• _ASSIGNMENT_
The lines below are to be quoted exactly, from the first through the one that contains "(.mul (fld w".

________________

/-- Major 0x01 (Table 5-9). -/
def decodeAlu (w : BitVec 32) (lit : BitVec 32) : Except Cause Instr :=
  match (fld w 2 7).toNat with
  | 0x00 => if fld w 1 1 = 0 then .ok (.add (fld w 19 5) (fld w 14 5) (fld w 9 5) (fld w 0 1)) else if fld w 1 1 = 1 ∧ fld w 9 5 = 0 then .ok (.addLit (fld w 19 5) (fld w 14 5) (fld w 0 1) lit) else .error 0x02
  | 0x01 => if fld w 1 1 = 0 then .ok (.sub (fld w 19 5) (fld w 14 5) (fld w 9 5) (fld w 0 1)) else if fld w 1 1 = 1 ∧ fld w 9 5 = 0 then .ok (.subLit (fld w 19 5) (fld w 14 5) (fld w 0 1) lit) else .error 0x02
  | 0x02 => if fld w 1 1 = 0 then .ok (.mul (fld w 19 5) (fld w 14 5) (fld w 9 5) (fld w 0 1)) else if fld w 1 1 = 1 ∧ fld w 9 5 = 0 then .ok (.mulLit (fld w 19 5) (fld w 14 5) (fld w 0 1) lit) else .error 0x02
  | 0x03 => if fld w 1 1 = 0 then .ok (.mulh (fld w 19 5) (fld w 14 5) (fld w 9 5) (fld w 0 1)) else if fld w 1 1 = 1 ∧ fld w 9 5 = 0 then .ok (.mulhLit (fld w 19 5) (fld w 14 5) (fld w 0 1) lit) else .error 0x02
  | 0x04 => if fld w 1 1 = 0 then .ok (.mulhu (fld w 19 5) (fld w 14 5) (fld w 9 5) (fld w 0 1)) else if fld w 1 1 = 1 ∧ fld w 9 5 = 0 then .ok (.mulhuLit (fld w 19 5) (fld w 14 5) (fld w 0 1) lit) else .error 0x02
  | 0x05 => if fld w 1 1 = 0 then .ok (.div (fld w 19 5) (fld w 14 5) (fld w 9 5) (fld w 0 1)) else if fld w 1 1 = 1 ∧ fld w 9 5 = 0 then .ok (.divLit (fld w 19 5) (fld w 14 5) (fld w 0 1) lit) else .error 0x02
  | 0x06 => if fld w 1 1 = 0 then .ok (.divu (fld w 19 5) (fld w 14 5) (fld w 9 5) (fld w 0 1)) else if fld w 1 1 = 1 ∧ fld w 9 5 = 0 then .ok (.divuLit (fld w 19 5) (fld w 14 5) (fld w 0 1) lit) else .error 0x02
  | 0x07 => if fld w 1 1 = 0 then .ok (.rem (fld w 19 5) (fld w 14 5) (fld w 9 5) (fld w 0 1)) else if fld w 1 1 = 1 ∧ fld w 9 5 = 0 then .ok (.remLit (fld w 19 5) (fld w 14 5) (fld w 0 1) lit) else .error 0x02
  | 0x08 => if fld w 1 1 = 0 then .ok (.remu (fld w 19 5) (fld w 14 5) (fld w 9 5) (fld w 0 1)) else if fld w 1 1 = 1 ∧ fld w 9 5 = 0 then .ok (.remuLit (fld w 19 5) (fld w 14 5) (fld w 0 1) lit) else .error 0x02
  | 0x09 => if fld w 1 1 = 0 then .ok (.and (fld w 19 5) (fld w 14 5) (fld w 9 5) (fld w 0 1)) else if fld w 1 1 = 1 ∧ fld w 9 5 = 0 then .ok (.andLit (fld w 19 5) (fld w 14 5) (fld w 0 1) lit) else .error 0x02
  | 0x0A => if fld w 1 1 = 0 then .ok (.or (fld w 19 5) (fld w 14 5) (fld w 9 5) (fld w 0 1)) else if fld w 1 1 = 1 ∧ fld w 9 5 = 0 then .ok (.orLit (fld w 19 5) (fld w 14 5) (fld w 0 1) lit) else .error 0x02
  | 0x0B => if fld w 1 1 = 0 then .ok (.xor (fld w 19 5) (fld w 14 5) (fld w 9 5) (fld w 0 1)) else if fld w 1 1 = 1 ∧ fld w 9 5 = 0 then .ok (.xorLit (fld w 19 5) (fld w 14 5) (fld w 0 1) lit) else .error 0x02
  | 0x0C => if fld w 1 1 = 0 then .ok (.andn (fld w 19 5) (fld w 14 5) (fld w 9 5) (fld w 0 1)) else if fld w 1 1 = 1 ∧ fld w 9 5 = 0 then .ok (.andnLit (fld w 19 5) (fld w 14 5) (fld w 0 1) lit) else .error 0x02
  | 0x0D => if fld w 1 1 = 0 then .ok (.shl (fld w 19 5) (fld w 14 5) (fld w 9 5) (fld w 0 1)) else if fld w 1 1 = 1 ∧ fld w 9 5 = 0 then .ok (.shlLit (fld w 19 5) (fld w 14 5) (fld w 0 1) lit) else .error 0x02
  | 0x0E => if fld w 1 1 = 0 then .ok (.shr (fld w 19 5) (fld w 14 5) (fld w 9 5) (fld w 0 1)) else if fld w 1 1 = 1 ∧ fld w 9 5 = 0 then .ok (.shrLit (fld w 19 5) (fld w 14 5) (fld w 0 1) lit) else .error 0x02
  | 0x0F => if fld w 1 1 = 0 then .ok (.sar (fld w 19 5) (fld w 14 5) (fld w 9 5) (fld w 0 1)) else if fld w 1 1 = 1 ∧ fld w 9 5 = 0 then .ok (.sarLit (fld w 19 5) (fld w 14 5) (fld w 0 1) lit) else .error 0x02
  | 0x10 => if fld w 1 1 = 0 then .ok (.rot (fld w 19 5) (fld w 14 5) (fld w 9 5) (fld w 0 1)) else if fld w 1 1 = 1 ∧ fld w 9 5 = 0 then .ok (.rotLit (fld w 19 5) (fld w 14 5) (fld w 0 1) lit) else .error 0x02
  | 0x11 => if fld w 1 1 = 0 then .ok (.min (fld w 19 5) (fld w 14 5) (fld w 9 5) (fld w 0 1)) else if fld w 1 1 = 1 ∧ fld w 9 5 = 0 then .ok (.minLit (fld w 19 5) (fld w 14 5) (fld w 0 1) lit) else .error 0x02
  | 0x12 => if fld w 1 1 = 0 then .ok (.max (fld w 19 5) (fld w 14 5) (fld w 9 5) (fld w 0 1)) else if fld w 1 1 = 1 ∧ fld w 9 5 = 0 then .ok (.maxLit (fld w 19 5) (fld w 14 5) (fld w 0 1) lit) else .error 0x02
  | 0x13 => if fld w 1 1 = 0 then .ok (.minu (fld w 19 5) (fld w 14 5) (fld w 9 5) (fld w 0 1)) else if fld w 1 1 = 1 ∧ fld w 9 5 = 0 then .ok (.minuLit (fld w 19 5) (fld w 14 5) (fld w 0 1) lit) else .error 0x02
  | 0x14 => if fld w 1 1 = 0 then .ok (.maxu (fld w 19 5) (fld w 14 5) (fld w 9 5) (fld w 0 1)) else if fld w 1 1 = 1 ∧ fld w 9 5 = 0 then .ok (.maxuLit (fld w 19 5) (fld w 14 5) (fld w 0 1) lit) else .error 0x02
  | 0x15 => if fld w 1 1 = 0 ∧ fld w 9 5 = 0 then .ok (.clz (fld w 19 5) (fld w 14 5) (fld w 0 1)) else .error 0x02
  | 0x16 => if fld w 1 1 = 0 ∧ fld w 9 5 = 0 then .ok (.ctz (fld w 19 5) (fld w 14 5) (fld w 0 1)) else .error 0x02
  | 0x17 => if fld w 1 1 = 0 ∧ fld w 9 5 = 0 then .ok (.popc (fld w 19 5) (fld w 14 5) (fld w 0 1)) else .error 0x02
  | 0x18 => if fld w 1 1 = 0 then .ok (.sext (fld w 19 5) (fld w 14 5) (fld w 9 5) (fld w 0 1)) else if fld w 1 1 = 1 ∧ fld w 9 5 = 0 then .ok (.sextLit (fld w 19 5) (fld w 14 5) (fld w 0 1) lit) else .error 0x02
  | 0x19 => if fld w 1 1 = 0 then .ok (.zext (fld w 19 5) (fld w 14 5) (fld w 9 5) (fld w 0 1)) else if fld w 1 1 = 1 ∧ fld w 9 5 = 0 then .ok (.zextLit (fld w 19 5) (fld w 14 5) (fld w 0 1) lit) else .error 0x02
  | 0x1A => if fld w 1 1 = 0 then .ok (.bfx (fld w 19 5) (fld w 14 5) (fld w 9 5) (fld w 0 1)) else if fld w 1 1 = 1 ∧ fld w 9 5 = 0 then .ok (.bfxLit (fld w 19 5) (fld w 14 5) (fld w 0 1) lit) else .error 0x02
  | 0x1B => if fld w 1 1 = 0 then .ok (.bfi (fld w 19 5) (fld w 14 5) (fld w 9 5) (fld w 0 1)) else if fld w 1 1 = 1 ∧ fld w 9 5 = 0 then .ok (.bfiLit (fld w 19 5) (fld w 14 5) (fld w 0 1) lit) else .error 0x02
  | 0x1C => if fld w 1 1 = 0 then .ok (.selp (fld w 19 5) (fld w 14 5) (fld w 9 5) (fld w 0 1)) else if fld w 1 1 = 1 ∧ fld w 9 5 = 0 then .ok (.selpLit (fld w 19 5) (fld w 14 5) (fld w 0 1) lit) else .error 0x02
  | 0x1D => if fld w 1 1 = 0 then .ok (.addsat (fld w 19 5) (fld w 14 5) (fld w 9 5) (fld w 0 1)) else if fld w 1 1 = 1 ∧ fld w 9 5 = 0 then .ok (.addsatLit (fld w 19 5) (fld w 14 5) (fld w 0 1) lit) else .error 0x02
  | 0x1E => if fld w 1 1 = 0 then .ok (.subsat (fld w 19 5) (fld w 14 5) (fld w 9 5) (fld w 0 1)) else if fld w 1 1 = 1 ∧ fld w 9 5 = 0 then .ok (.subsatLit (fld w 19 5) (fld w 14 5) (fld w 0 1) lit) else .error 0x02
  | 0x1F => if fld w 1 1 = 0 then .ok (.madd (fld w 19 5) (fld w 14 5) (fld w 9 5) (fld w 0 1)) else if fld w 1 1 = 1 ∧ fld w 9 5 = 0 then .ok (.maddLit (fld w 19 5) (fld w 14 5) (fld w 0 1) lit) else .error 0x02
  | 0x20 => if fld w 1 1 = 0 then .ok (.cmpeq (fld w 19 5) (fld w 14 5) (fld w 9 5) (fld w 0 1)) else if fld w 1 1 = 1 ∧ fld w 9 5 = 0 then .ok (.cmpeqLit (fld w 19 5) (fld w 14 5) (fld w 0 1) lit) else .error 0x02
  | 0x21 => if fld w 1 1 = 0 then .ok (.cmpne (fld w 19 5) (fld w 14 5) (fld w 9 5) (fld w 0 1)) else if fld w 1 1 = 1 ∧ fld w 9 5 = 0 then .ok (.cmpneLit (fld w 19 5) (fld w 14 5) (fld w 0 1) lit) else .error 0x02
  | 0x22 => if fld w 1 1 = 0 then .ok (.cmplt (fld w 19 5) (fld w 14 5) (fld w 9 5) (fld w 0 1)) else if fld w 1 1 = 1 ∧ fld w 9 5 = 0 then .ok (.cmpltLit (fld w 19 5) (fld w 14 5) (fld w 0 1) lit) else .error 0x02
  | 0x23 => if fld w 1 1 = 0 then .ok (.cmple (fld w 19 5) (fld w 14 5) (fld w 9 5) (fld w 0 1)) else if fld w 1 1 = 1 ∧ fld w 9 5 = 0 then .ok (.cmpleLit (fld w 19 5) (fld w 14 5) (fld w 0 1) lit) else .error 0x02
  | 0x24 => if fld w 1 1 = 0 then .ok (.cmpltu (fld w 19 5) (fld w 14 5) (fld w 9 5) (fld w 0 1)) else if fld w 1 1 = 1 ∧ fld w 9 5 = 0 then .ok (.cmpltuLit (fld w 19 5) (fld w 14 5) (fld w 0 1) lit) else .error 0x02
  | 0x25 => if fld w 1 1 = 0 then .ok (.cmpleu (fld w 19 5) (fld w 14 5) (fld w 9 5) (fld w 0 1)) else if fld w 1 1 = 1 ∧ fld w 9 5 = 0 then .ok (.cmpleuLit (fld w 19 5) (fld w 14 5) (fld w 0 1) lit) else .error 0x02
  | _ => .error 0x01

/-- Major 0x02 (Table 5-9). -/
def decodeAddi (w : BitVec 32) : Except Cause Instr :=
  .ok (.addi (fld w 19 5) (fld w 14 5) (fld w 0 14))

/-- Major 0x03 (Table 5-9). -/
def decodeAndi (w : BitVec 32) : Except Cause Instr :=
  .ok (.andi (fld w 19 5) (fld w 14 5) (fld w 0 14))

/-- Major 0x04 (Table 5-9). -/
def decodeOri (w : BitVec 32) : Except Cause Instr :=
  .ok (.ori (fld w 19 5) (fld w 14 5) (fld w 0 14))

/-- Major 0x05 (Table 5-9). -/
def decodeXori (w : BitVec 32) : Except Cause Instr :=
  .ok (.xori (fld w 19 5) (fld w 14 5) (fld w 0 14))

/-- Major 0x06 (Table 5-9). -/
def decodeShi (w : BitVec 32) : Except Cause Instr :=
  match (fld w 6 2).toNat with
  | 0x00 => if fld w 8 6 = 0 then .ok (.shli (fld w 19 5) (fld w 14 5) (fld w 0 6)) else .error 0x02
  | 0x01 => if fld w 8 6 = 0 then .ok (.shri (fld w 19 5) (fld w 14 5) (fld w 0 6)) else .error 0x02
  | 0x02 => if fld w 8 6 = 0 then .ok (.sari (fld w 19 5) (fld w 14 5) (fld w 0 6)) else .error 0x02
  | _ => if fld w 8 6 = 0 then .ok (.roti (fld w 19 5) (fld w 14 5) (fld w 0 6)) else .error 0x02

/-- Major 0x07 (Table 5-9). -/
def decodeCmpi (w : BitVec 32) : Except Cause Instr :=
  .ok (.cmpi (fld w 19 5) (fld w 14 5) (fld w 11 3) (fld w 0 11))

/-- Major 0x08 (Table 5-9). -/
def decodeLit (w : BitVec 32) (lit : BitVec 32) : Except Cause Instr :=
  match (fld w 10 4).toNat with
  | 0x00 => if fld w 0 10 = 0 ∧ fld w 14 5 = 0 then .ok (.lit (fld w 19 5) lit) else .error 0x02
  | 0x01 => if fld w 0 10 = 0 ∧ fld w 14 5 = 0 then .ok (.lith (fld w 19 5) lit) else .error 0x02
  | _ => .error 0x01

/-- Major 0x09 (Table 5-9). -/
def decodePred (w : BitVec 32) (lit : BitVec 32) : Except Cause Instr :=
  match (fld w 2 7).toNat with
  | 0x00 => if fld w 1 1 = 0 ∧ fld w 12 2 = 0 ∧ fld w 17 2 = 0 ∧ fld w 22 2 = 0 then .ok (.pand (fld w 19 3) (fld w 14 3) (fld w 9 3) (fld w 0 1)) else if fld w 1 1 = 1 ∧ fld w 9 5 = 0 ∧ fld w 17 2 = 0 ∧ fld w 22 2 = 0 then .ok (.pandLit (fld w 19 3) (fld w 14 3) (fld w 0 1) lit) else .error 0x02
  | 0x01 => if fld w 1 1 = 0 ∧ fld w 12 2 = 0 ∧ fld w 17 2 = 0 ∧ fld w 22 2 = 0 then .ok (.por (fld w 19 3) (fld w 14 3) (fld w 9 3) (fld w 0 1)) else if fld w 1 1 = 1 ∧ fld w 9 5 = 0 ∧ fld w 17 2 = 0 ∧ fld w 22 2 = 0 then .ok (.porLit (fld w 19 3) (fld w 14 3) (fld w 0 1) lit) else .error 0x02
  | 0x02 => if fld w 1 1 = 0 ∧ fld w 12 2 = 0 ∧ fld w 17 2 = 0 ∧ fld w 22 2 = 0 then .ok (.pxor (fld w 19 3) (fld w 14 3) (fld w 9 3) (fld w 0 1)) else if fld w 1 1 = 1 ∧ fld w 9 5 = 0 ∧ fld w 17 2 = 0 ∧ fld w 22 2 = 0 then .ok (.pxorLit (fld w 19 3) (fld w 14 3) (fld w 0 1) lit) else .error 0x02
  | 0x03 => if fld w 1 1 = 0 ∧ fld w 9 5 = 0 ∧ fld w 17 2 = 0 ∧ fld w 22 2 = 0 then .ok (.pnot (fld w 19 3) (fld w 14 3) (fld w 0 1)) else .error 0x02
  | 0x04 => if fld w 1 1 = 0 ∧ fld w 9 5 = 0 ∧ fld w 15 4 = 0 ∧ fld w 22 2 = 0 then .ok (.pset (fld w 19 3) (fld w 14 1) (fld w 0 1)) else .error 0x02
  | _ => .error 0x01

/-- Major 0x0A (Table 5-9). -/
def decodePb (w : BitVec 32) : Except Cause Instr :=
  if fld w 0 10 = 0 then .ok (.pb (fld w 21 3) (fld w 18 3) (fld w 10 8)) else .error 0x02

/-- Major 0x0B (Table 5-9). -/
def decodeBrc (w : BitVec 32) : Except Cause Instr :=
  .ok (.brc (fld w 19 5) (fld w 16 3) (fld w 0 16))

/-- Major 0x0C (Table 5-9). -/
def decodeBr (w : BitVec 32) : Except Cause Instr :=
  .ok (.br (fld w 0 24))

/-- Major 0x0D (Table 5-9). -/
def decodeCall (w : BitVec 32) : Except Cause Instr :=
  .ok (.call (fld w 0 24))

/-- Major 0x0E (Table 5-9). -/
def decodeJmp (w : BitVec 32) (lit : BitVec 32) : Except Cause Instr :=
  match (fld w 2 7).toNat with
  | 0x00 => if fld w 1 1 = 0 ∧ fld w 9 5 = 0 ∧ fld w 19 5 = 0 then .ok (.jr (fld w 14 5) (fld w 0 1)) else if fld w 1 1 = 1 ∧ fld w 9 5 = 0 ∧ fld w 19 5 = 0 then .ok (.jrLit (fld w 14 5) (fld w 0 1) lit) else .error 0x02
  | 0x01 => if fld w 1 1 = 0 ∧ fld w 9 5 = 0 then .ok (.jalr (fld w 19 5) (fld w 14 5) (fld w 0 1)) else if fld w 1 1 = 1 ∧ fld w 9 5 = 0 then .ok (.jalrLit (fld w 19 5) (fld w 14 5) (fld w 0 1) lit) else .error 0x02
  | 0x02 => if fld w 1 1 = 0 ∧ fld w 9 15 = 0 then .ok (.retL (fld w 0 1)) else if fld w 1 1 = 1 ∧ fld w 9 15 = 0 then .ok (.retLLit (fld w 0 1) lit) else .error 0x02
  | _ => .error 0x01

/-- Major 0x0F (Table 5-9). -/
def decodeLoop (w : BitVec 32) : Except Cause Instr :=
  if fld w 16 3 = 0 then .ok (.loop (fld w 19 5) (fld w 0 16)) else .error 0x02

/-- Major 0x10 (Table 5-9). -/
def decodeTok (w : BitVec 32) : Except Cause Instr :=
  match (fld w 10 4).toNat with
  | 0x00 => .ok (.tksL (fld w 19 5) (fld w 14 5) (fld w 0 10))
  | 0x01 => .ok (.tkwL (fld w 19 5) (fld w 14 5) (fld w 0 10))
  | _ => .error 0x01

/-- Major 0x11 (Table 5-9). -/
def decodeBar (w : BitVec 32) : Except Cause Instr :=
  match (fld w 10 4).toNat with
  | 0x00 => if fld w 5 5 = 0 ∧ fld w 14 10 = 0 then .ok (.bjoin (fld w 0 5)) else .error 0x02
  | 0x01 => if fld w 5 5 = 0 ∧ fld w 14 10 = 0 then .ok (.bleave (fld w 0 5)) else .error 0x02
  | 0x02 => if fld w 5 5 = 0 ∧ fld w 14 10 = 0 then .ok (.barr (fld w 0 5)) else .error 0x02
  | 0x03 => if fld w 5 5 = 0 ∧ fld w 14 5 = 0 then .ok (.barn (fld w 19 5) (fld w 0 5)) else .error 0x02
  | 0x04 => if fld w 5 5 = 0 ∧ fld w 19 5 = 0 then .ok (.bwait (fld w 14 5) (fld w 0 5)) else .error 0x02
  | 0x05 => if fld w 5 5 = 0 ∧ fld w 14 5 = 0 then .ok (.bcnt (fld w 19 5) (fld w 0 5)) else .error 0x02
  | _ => .error 0x01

________________

• _ANSWER SECTION_
/-- Major 0x01 (Table 5-9). -/
def decodeAlu (w : BitVec 32) (lit : BitVec 32) : Except Cause Instr :=
  match (fld w 2 7).toNat with
  | 0x00 => if fld w 1 1 = 0 then .ok (.add (fld w 19 5) (fld w 14 5) (fld w 9 5) (fld w 0 1)) else if fld w 1 1 = 1 ∧ fld w 9 5 = 0 then .ok (.addLit (fld w 19 5) (fld w 14 5) (fld w 0 1) lit) else .error 0x02
  | 0x01 => if fld w 1 1 = 0 then .ok (.sub (fld w 19 5) (fld w 14 5) (fld w 9 5) (fld w 0 1)) else if fld w 1 1 = 1 ∧ fld w 9 5 = 0 then .ok (.subLit (fld w 19 5) (fld w 14 5) (fld w 0 1) lit) else .error 0x02
  | 0x02 => if fld w 1 1 = 0 then .ok (.mul (fld w 19 5) (fld w 14 5) (fld w 9 5) (fld w 0 1)) else if fld w 1 1 = 1 ∧ fld w 9 5 = 0 then .ok (.mulLit (fld w 19 5) (fld w 14 5) (fld w 0 1) lit) else .error 0x02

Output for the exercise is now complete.